# Does Anybody Really Know what time it is?



## Caine (Jun 1, 2005)

Does anybody really care?

I posted a marinade/sauce recipe for shrimp on the Outdoor Cooking Forum, and after I posted I noticed the posting time was listed as 7:44 PM. Considering I posted this during my lunch hour in California, I am a bit confused.
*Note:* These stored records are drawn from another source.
-- ==== Sys2Proof/Tests/Slice0.lean ====
section
/-! SUPPORT. Sys2Proof/Tests/Slice0.lean: tests whose expected results are the spec's own (95_test_vectors.md by vector name,
the opcode map of R63 for words), and for every obligation with hypotheses a witness that meets them. -/

namespace Sys2Proof.Tests

open Sys2Proof Sys2Proof.Machine

-- One theorem after the other: each waiting kernel check would hold a thread of its own.
set_option Elab.async false

/-! ## Helpers -/

/-- A capture that holds the bytes from index 0 on. -/
def capOf (bs : List Byte) : Memory := (List.range bs.length).zip bs

/-- An idle block with `MAX_BLOCKS` entries whose capture and `BUF_LEN` are the bytes. -/
def load (bs : List Byte) (maxBlocks : Word := 16#32) : State :=
  { State.resetWith ⟨0x00000400#32, maxBlocks, 0x0, 0x1000⟩ with cap := capOf bs, bufLen := BitVec.ofNat 32 bs.length }

theorem load_cap (bs : List Byte) (n : Word) : (load bs n).cap = capOf bs := rfl

/-- The outcome is a next state with the property. -/
def nextIs (o : Host.Outcome State Fault Refusal) (p : State → Bool) : Bool :=
  match o with
  | .next t => p t
  | .fault _ => false
  | .refused _ => false

theorem next_of_check {o : Host.Outcome State Fault Refusal} {p : State → Bool} (h : nextIs o p = true) :
    ∃ t, o = .next t ∧ p t = true := by
  cases o with
  | next t => exact ⟨t, rfl, h⟩
  | fault f => cases h
  | refused r => cases h

/-- The decode answers a block with the property. -/
def blockIs (r : Except Fault DecodeResult) (p : Entry → Nat → Bool) : Bool :=
  match r with
  | .ok (.block e n) => p e n
  | .ok (.fail _) => false
  | .error _ => false

theorem block_of_check {r : Except Fault DecodeResult} {p : Entry → Nat → Bool} (h : blockIs r p = true) :
    ∃ e n, r = .ok (.block e n) ∧ p e n = true := by
  match r, h with
  | .ok (.block e n), h => exact ⟨e, n, rfl, h⟩

/-- The decode answers this failure. -/
def failIs (r : Except Fault DecodeResult) (c : ResultCode) : Bool :=
  match r with
  | .ok (.fail d) => decide (d = c)
  | .ok (.block _ _) => false
  | .error _ => false

theorem fail_of_check {r : Except Fault DecodeResult} {c : ResultCode} (h : failIs r c = true) : r = .ok (.fail c) := by
  match r, h with
  | .ok (.fail d), h => rw [of_decide_eq_true h]

theorem read_zip_range' (bs : List Byte) (a i : Nat) :
    Memory.read ((List.range' a bs.length).zip bs) (a + i) = bs[i]? := by
  induction bs generalizing a i with
  | nil => rfl
  | cons b bs ih =>
    rw [List.length_cons, List.range'_succ, List.zip_cons_cons, Memory.read]
    cases i with
    | zero => simp
    | succ i =>
      rw [if_neg (by omega), show a + (i + 1) = a + 1 + i by omega]
      simpa using ih (a + 1) i

/-- The capture holds the bytes. -/
theorem read_capOf (bs : List Byte) (i : Nat) : (capOf bs).read i = bs[i]? := by
  have := read_zip_range' bs 0 i
  rwa [← List.range_eq_range', Nat.zero_add] at this

theorem written_capOf {bs : List Byte} {a b : Nat} (h : b ≤ bs.length) : (capOf bs).Written a b := by
  intro i _ hi
  rw [read_capOf, List.getElem?_eq_getElem (by omega)]
  rfl

theorem holds_capOf (bs : List Byte) : (capOf bs).Holds bs := fun i _ => read_capOf bs i

/-- A capture that starts with `k` zeros reads zeros there. -/
theorem zeros_capOf {k : Nat} {bs : List Byte} {j : Nat} (h : j < k) :
    (capOf (List.replicate k 0x00#8 ++ bs)).byteAt j = 0x00#8 := by
  rw [Memory.byteAt, read_capOf, List.getElem?_append_left (by rw [List.length_replicate]; exact h),
    List.getElem?_replicate, if_pos h]
  rfl

/-- The scan answers this. -/
def answers (r : Except Fault (Option Nat)) (x : Option Nat) : Bool :=
  match r with
  | .ok y => decide (y = x)
  | .error _ => false

theorem some_of_check {r : Except Fault (Option Nat)} {x : Option Nat} (h : answers r x = true) : r = .ok x := by
  match r, h with
  | .ok y, h => rw [of_decide_eq_true h]

theorem no_pilot_of_short {m : Memory} {c L : Nat} (h : L < c + 256) : ∀ p, ¬ PilotAt m c L p := by
  intro p hp
  have := hp.1
  have := hp.2.1
  omega

/-- A run of 256 zeros at the start is the first pilot. -/
theorem first_pilot {bs : List Byte} {L : Nat} (hL : 256 ≤ L) :
    Least (PilotAt (capOf (List.replicate 256 0x00#8 ++ bs)) 0 L) 256 := by
  refine ⟨⟨by omega, hL, fun j _ hj => zeros_capOf hj⟩, fun y hy => ?_⟩
  have := hy.1
  omega

/-- A magic at the start is the first magic. -/
theorem first_magic {m : Memory} {L : Nat} (hL : 5 ≤ L)
    (h : m.slice 0 5 = [0x00#8, 0xFF#8, 0xFF#8, 0xFF#8, 0xFF#8]) : Least (MagicAt m 0 L) 0 :=
  ⟨⟨Nat.le_refl 0, by omega, h⟩, fun y _ => Nat.zero_le y⟩

def zeros (n : Nat) : List Byte := List.replicate n 0x00#8

/-- Frame `A` of 95_test_vectors.md. -/
def frameA : List Byte :=
  [0x00#8, 0xFF#8, 0xFF#8, 0xFF#8, 0xFF#8, 0x00#8, 0x40#8, 0x05#8, 0x00#8, 0x45#8,
    0x01#8, 0x02#8, 0x03#8, 0x04#8, 0x05#8, 0x0F#8] ++ zeros 10

/-- Frame `B1`. -/
def frameB1 : List Byte :=
  [0x00#8, 0xFF#8, 0xFF#8, 0xFF#8, 0xFF#8, 0x00#8, 0x30#8, 0x02#8, 0x02#8, 0x34#8, 0xAA#8, 0x55#8, 0xFF#8] ++ zeros 10

/-- Frame `B2`. -/
def frameB2 : List Byte :=
  [0x00#8, 0xFF#8, 0xFF#8, 0xFF#8, 0xFF#8, 0x02#8, 0x30#8, 0x01#8, 0x00#8, 0x33#8, 0x7F#8, 0x7F#8] ++ zeros 10

/-- The entry V3 lists for B1, and the one for B2. -/
def entryB1 : Entry := ⟨0#32, 23#9, 0x3000#16, 2#8, 2#9, 2#8, 0x34#8, 0xFF#8, false⟩
def entryB2 : Entry := ⟨23#32, 22#9, 0x3002#16, 1#8, 1#9, 0#8, 0x33#8, 0x7F#8, false⟩

/-- The entry V1 lists for A behind the pilot. -/
def entryA : Entry := ⟨256#32, 26#9, 0x4000#16, 5#8, 5#9, 0#8, 0x45#8, 0x0F#8, true⟩

/-- V1's capture. -/
def tapeV1 : List Byte := zeros 256 ++ frameA

/-! ## WellFormed, decode and encode -/

theorem test_wellFormed_refuses_unreserved_opcode :
    (Instr.reserved 0x0#4).wf = false ∧ (Instr.reserved 0x7#4).wf = false ∧ (Instr.reserved 0x8#4).wf = true ∧
    (Instr.reserved 0xF#4).wf = true := by decide

/-- Words written out from R63's opcode map: the opcode in bits 3:0, anything above (R62). -/
theorem test_decode_nop : decodeWord 0b00000000000000000000000000000000#32 = .nop := by decide
theorem test_decode_csum : decodeWord 0b00000000000000000000000000000001#32 = .csum := by decide
theorem test_decode_findPilot : decodeWord 0b00000000000000000000000000000010#32 = .findPilot := by decide
theorem test_decode_seekHeader : decodeWord 0b10000000000000000000000000000011#32 = .seekHeader := by decide
theorem test_decode_decode : decodeWord 0b00000000000000000000000000000100#32 = .decode := by decide
theorem test_decode_readBlocks : decodeWord 0b11111111111111111111111111110101#32 = .readBlocks := by decide
theorem test_decode_checkComplete : decodeWord 0b00000000000000000000000000000110#32 = .checkComplete := by decide
theorem test_decode_clearTable : decodeWord 0b00000000000000000000000000010111#32 = .clearTable := by decide
theorem test_decode_reserved : decodeWord 0b00000000000000000000000000001000#32 = .reserved 0x8#4 ∧
    decodeWord 0b00000000000000000000000000001111#32 = .reserved 0xF#4 := by decide

theorem test_decode_rejects_by_name :
    decodeOp (.regRead 32 0x008#12) = .error .notARegisterWrite ∧ decodeOp (.capWrite 8 0#8) = .error .notARegisterWrite ∧
    decodeOp (.capRead 8) = .error .notARegisterWrite ∧ decodeOp (.regWrite 16 0x008#12 0x1#32) = .error .notAWord ∧
    decodeOp (.regWrite 32 0x009#12 0x1#32) = .error .misaligned ∧
    decodeOp (.regWrite 32 0x00C#12 0x1#32) = .error .notCmd := by decide

/-- No word belongs to two rows of the opcode table (R63): some bit both masks look at differs. -/
theorem test_opcode_rows_disjoint :
    [Instr.nop, .csum, .findPilot, .seekHeader, .decode, .readBlocks, .checkComplete, .clearTable, .reserved 0x8#4].Pairwise
      (fun a b => ((opcodeRow a).2 ^^^ (opcodeRow b).2) &&& (opcodeRow a).1 &&& (opcodeRow b).1 ≠ 0#32) := by decide

theorem test_encode : encode .readBlocks = 0x00000005#32 ∧ encode (.reserved 0xC#4) = 0x0000000C#32 := by decide

theorem test_tableWord_too_long : decodeTableWord 40 0x0100000005 = none := by decide

/-! ## Commands -/

/-- Opcode handling of 95_test_vectors.md (R102). -/
theorem test_nop : nextIs (exec .nop ((load []).accept 0x0#4)) (fun t => t.readReg .status == 0x00000002#32) = true := by
  decide +kernel

/-- R103: `ILLEGAL_CMD` is 0x12. -/
theorem test_reserved :
    nextIs (exec (.reserved 0x9#4) ((load []).accept 0x9#4))
      (fun t => t.readReg .status == 0x00001202#32 && t.readReg .cmd == 0x00000009#32) = true := by
  decide +kernel

/-- K11 on frame A alone: the four header bytes sum to 0x45. -/
theorem test_csum :
    nextIs (exec .csum { load frameA with argAddr := 5#32, argLen := 4#32 })
      (fun t => t.readReg .csum == 0x00000045#32 && t.readReg .status == 0x00000002#32) = true := by
  decide +kernel

/-- K15: `a + k` is computed without wrap. -/
theorem test_csum_does_not_wrap :
    nextIs (exec .csum { load frameA with argAddr := 0xFFFFFFFF#32, argLen := 2#32, csum := 0x77#8 })
      (fun t => t.readReg .csum == 0x00000077#32 && t.readReg .status == 0x00001002#32) = true := by
  decide +kernel

/-- V6a. -/
theorem test_findPilot_255_zeros :
    nextIs (exec .findPilot (load (zeros 255 ++ [0x01#8])))
      (fun t => t.readReg .resultIndex == 0#32 && t.readReg .status == 0x00000002#32) = true := by
  decide +kernel

/-- V6b. -/
theorem test_findPilot_256_zeros :
    nextIs (exec .findPilot (load (zeros 256 ++ [0x37#8])))
      (fun t => t.readReg .resultIndex == 256#32 && t.readReg .status == 0x00000006#32) = true := by
  decide +kernel

/-- S-3: a partial match at 0 fails at offset 4. -/
theorem test_seekHeader_partial_match :
    nextIs (exec .seekHeader (load [0x00#8, 0xFF#8, 0xFF#8, 0xFF#8, 0x00#8, 0xFF#8, 0xFF#8, 0xFF#8, 0xFF#8]))
      (fun t => t.readReg .resultIndex == 4#32 && t.readReg .status == 0x00000006#32) = true := by
  decide +kernel

/-- S-1. -/
theorem test_seekHeader_too_short :
    nextIs (exec .seekHeader (load [0x00#8, 0xFF#8, 0xFF#8, 0xFF#8]))
      (fun t => t.readReg .status == 0x00000002#32) = true := by
  decide +kernel

/-- V1, with the packed words it lists. -/
theorem test_decode_behind_pilot :
    nextIs (exec .decode (load tapeV1))
      (fun t => t.table == [entryA] && t.cursor == 282#32 && t.readReg .tblW0 == 0x00000100#32 &&
        t.readReg .tblW1 == 0x05004000#32 && t.readReg .tblW2 == 0x801A0005#32 && t.readReg .tblW3 == 0x00000F45#32) = true := by
  decide +kernel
Where is the server for this forum located?


----------



## buckytom (Jun 1, 2005)

umm, your'e 3 hours behind me, so (lunchtime) 1pm is 4pm here, and 3 hours 44 minutes ahead of me is in the middle of the atlantic, so i'd say it was on atlantis. i knew andy, elfie, and mj were getting a good deal out of this....


----------



## Andy M. (Jun 1, 2005)

Caine:

You have to set your time zone.

Click on User CP near the top of the page then click on Edit Options on the left side of the new page.  Scroll down to the date and time options and make the necesary changes for your time zone.


----------



## Dove (Jun 1, 2005)

Caine,
At the top of the page click on users pc and  and on the left click on users options,,scroll down the page and you will see where to choose pacific time
Marge~Dove


----------



## jkath (Jun 1, 2005)

When you choose your local time, choose this one:

"GMT -8 Pacific Time"


----------



## luvs (Jun 4, 2005)

i chose the proper time zone, but a post i make at midnight will come up as a 4am post.


----------